== WHAT THE TASK ASKS ==
Transcribe exactly each line of the entries, from the opening line to the line with "theorem witness_validation : ∀", with both of those lines included.

Saved data entries:
++++++++++++++++++++
/-- The image is in slot 0, and slot 0 is the fallback of slot 1, which holds nothing valid. -/
def imgState : State :=
  { nvm := (imgBytes.zipIdx.map fun (q : BitVec 8 × Nat) => (q.2, q.1)).filter (·.2 != 0)
    nv := { keys := [(0, 0x8c4f262412b7f9ed867606705a130de5212fd048fbaf8c3842f4a240f4b45ba0c90f82194ccdda3ed89c96b0afe1d51d)], content := [(0, 1), (1, 1)], active := some 1, fallback := some 0 } }

def validates (r : Except Rej Image) (kind : Nat) : Bool := match r with | .ok im => im.kind == kind | .error _ => false
def rejects (r : Except Rej Image) (code : Nat) : Bool := match r with | .ok _ => false | .error e => e.code == code

theorem test_image_validates : validates (imgState.steps2to10 0 [0]) 0 = true := by decide +kernel

theorem witness_validation : ∀ cmd ∈ [0, 1, 3], let s := ({ imgState with prkOp := some { cmd := cmd, slot := 0 } } : State).wr PRK_STATE_OP 0 1
    s.supply.up = true ∧ s.prkOp = some { cmd := cmd, slot := 0 } ∧ s.rd PRK_STATE_OP 0 = 1 ∧ (s.reach 0).nvm = imgState.nvm ∧ (s.reach 0).nv = imgState.nv := by decide +kernel

theorem witness_validation_ok : (let s := ({ imgState with prkOp := some { cmd := 1, slot := 0 } } : State).wr PRK_STATE_OP 0 1
     validates ((s.reach 0).steps2to10 0 (prkKinds 1)) 0 = true) := by decide +kernel

theorem witness_validation_error : (let s := ({ prkOp := some { cmd := 0, slot := 2 } } : State).wr PRK_STATE_OP 0 1
     rejects ((s.reach 0).steps2to10 2 (prkKinds 0)) 4 = true) := by decide +kernel

/-- The active slot is rejected with LENGTH and the fallback is committed; the device with the image active commits it at once; and one without either fails. -/
theorem witness_boot : imgState.bootEnded = false ∧ imgState.rd NVM_STRAP_BOOTMODE 0 = 0 ∧ imgState.nv.active = some 1 ∧
    (let b : State := { imgState with bootEnded := true }
     let u := b.bootTry 1
     (u.2.map (·.code)) = some 4 ∧ ((u.1.bootCodes { code := 4 }).nv.fallback) = some 0 ∧ (b.bootTry 0).2 = none ∧
      (({ b with nv := { b.nv with fallback := some 2 } } : State).bootTry 2).2.map (·.code) = some 3) ∧ ({} : State).nv.active = none ∧ ({} : State).nv.fallback = none := by decide +kernel

theorem witness_register_write : ({} : State).supply.up = true ∧ ({} : State).noStep = true ∧
    (let s := ({} : State).wr PRK_STATE_LOCKED 0 1
     s.rd PRK_STATE_LOCKED 0 = 1 ∧ s.noStep = true ∧ s.rd PRK_LOCKERR_INFO_VALID 0 = 0 ∧ bit (0x100 : BitVec 32).toNat 8 ≠ s.on L_SAFE_SAFE 47) ∧
    ({} : State).rd SYS_ADDRERR_INFO_VALID 0 = 0 ∧ bit (({} : State).wr L_FAULT_FLAGS 3 0x7F |>.rd L_FAULT_FLAGS 3) 6 = true := by decide +kernel

theorem witness_pricking_ends : (let s := ({ prkOp := some { cmd := 4, slot := 1, due := 9 } } : State).wr PRK_STATE_OP 0 6
     (∀ c, s.prkCyc = some c → c.cyc = s.et / 64 → c.ini = 16) ∧ s.prkOp = some { cmd := 4, slot := 1, due := 9 } ∧ s.rd PRK_STATE_OP 0 = 6 ∧ s.nvOp = none) ∧
    (∀ cmd ∈ [1, 2], let s := ({ prkOp := some { cmd := cmd, slot := 1, image := some {} } } : State).wr PRK_STATE_OP 0 2
     s.plwRun = none ∧ (s.prkOp.bind (·.image)) = some {} ∧ s.rd PRK_STATE_OP 0 = 2) ∧
    (let s : State := { plwAsked := [3, 5] }
     s.prkOp = none ∧ s.plwRun = none ∧ s.plwAsked = [3] ++ [5]) ∧
    (∀ occ ∈ [1, 2], let r : PlwRun := { occ := occ, start := 0, due := 9, found := {} }
     let s : State := { prkOp := some { cmd := occ, slot := 1, image := some {} }, plwRun := some r }
     s.plwRun = some r ∧ r.found.rej = none ∧ (∀ k, k < 48 → (s.leg k).st = .safe)) ∧
    (({ legs := [(47, { st := .active })] } : State).leg 47).st ≠ .safe ∧
    (let r : PlwRun := { occ := 1, start := 0, due := 9, found := { rej := some { code := 0x20, reason := 0, job := 3, ri := 0 } } }
     r.found.rej = some { code := 0x20, reason := 0, job := 3, ri := 0 }) := by decide
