-- ==== Sys2Proof/WellFormed.lean ====
section
/-! DEFINITION. WellFormed: which commands are legal. The one check on operands is that a point register number is 0 to 3. -/

namespace Sys2Proof

/-- "a point register (`P`, value 0 to 3 legal, 4 to 15 illegal)" (30_encoding.md R81). -/
def legalPoint (r : PReg) : Bool := decide (r.val ≤ 3)

/-- A command is well formed when every point register number it names is legal (30_encoding.md R81, R86). Field register
numbers and the immediate have no illegal value (R81, R83). -/
def Instr.wf : Instr → Bool
  | .nop => true
  | .cfgcommit => true
  | .fmov _ _ => true
  | .pmov rd ra => legalPoint rd && legalPoint ra
  | .fadd _ _ _ => true
  | .fsub _ _ _ => true
  | .fneg _ _ => true
  | .fred _ _ => true
  | .fzero _ => true
  | .fone _ => true
  | .fmul _ _ _ => true
  | .fsqr _ _ => true
  | .fmuli _ _ _ => true
  | .fpow _ _ _ => true
  | .mmul _ _ _ => true
  | .msqr _ _ => true
  | .tomont _ _ => true
  | .frommont _ _ => true
  | .mone _ => true
  | .mpow _ _ _ => true
  | .finv _ _ => true
  | .fdiv _ _ _ => true
  | .minv _ _ => true
  | .mdiv _ _ _ => true
  | .ainf rd => legalPoint rd
  | .agen rd => legalPoint rd
  | .aadd rd ra rb => legalPoint rd && legalPoint ra && legalPoint rb
  | .adbl rd ra => legalPoint rd && legalPoint ra
  | .atoj rd ra => legalPoint rd && legalPoint ra
  | .jtoa rd ra => legalPoint rd && legalPoint ra
  | .jinf rd => legalPoint rd
  | .jadd rd ra rb => legalPoint rd && legalPoint ra && legalPoint rb
  | .jdbl rd ra => legalPoint rd && legalPoint ra
  | .amul rd ra _ => legalPoint rd && legalPoint ra
  | .jmul rd ra _ => legalPoint rd && legalPoint ra

end Sys2Proof
end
++++++++++++++++++++
== TASK RESPONSE ==
/-- The image is in slot 0, and slot 0 is the fallback of slot 1, which holds nothing valid. -/
def imgState : State :=
  { nvm := (imgBytes.zipIdx.map fun (q : BitVec 8 × Nat) => (q.2, q.1)).filter (·.2 != 0)
    nv := { keys := [(0, 0x8c4f262412b7f9ed867606705a130de5212fd048fbaf8c3842f4a240f4b45ba0c90f82194ccdda3ed89c96b0afe1d51d)], content := [(0, 1), (1, 1)], active := some 1, fallback := some 0 } }

def validates (r : Except Rej Image) (kind : Nat) : Bool := match r with | .ok im => im.kind == kind | .error _ => false
def rejects (r : Except Rej Image) (code : Nat) : Bool := match r with | .ok _ => false | .error e => e.code == code

theorem test_image_validates : validates (imgState.steps2to10 0 [0]) 0 = true := by decide +kernel

theorem witness_validation : ∀ cmd ∈ [0, 1, 3], let s := ({ imgState with prkOp := some { cmd := cmd, slot := 0 } } : State).wr PRK_STATE_OP 0 1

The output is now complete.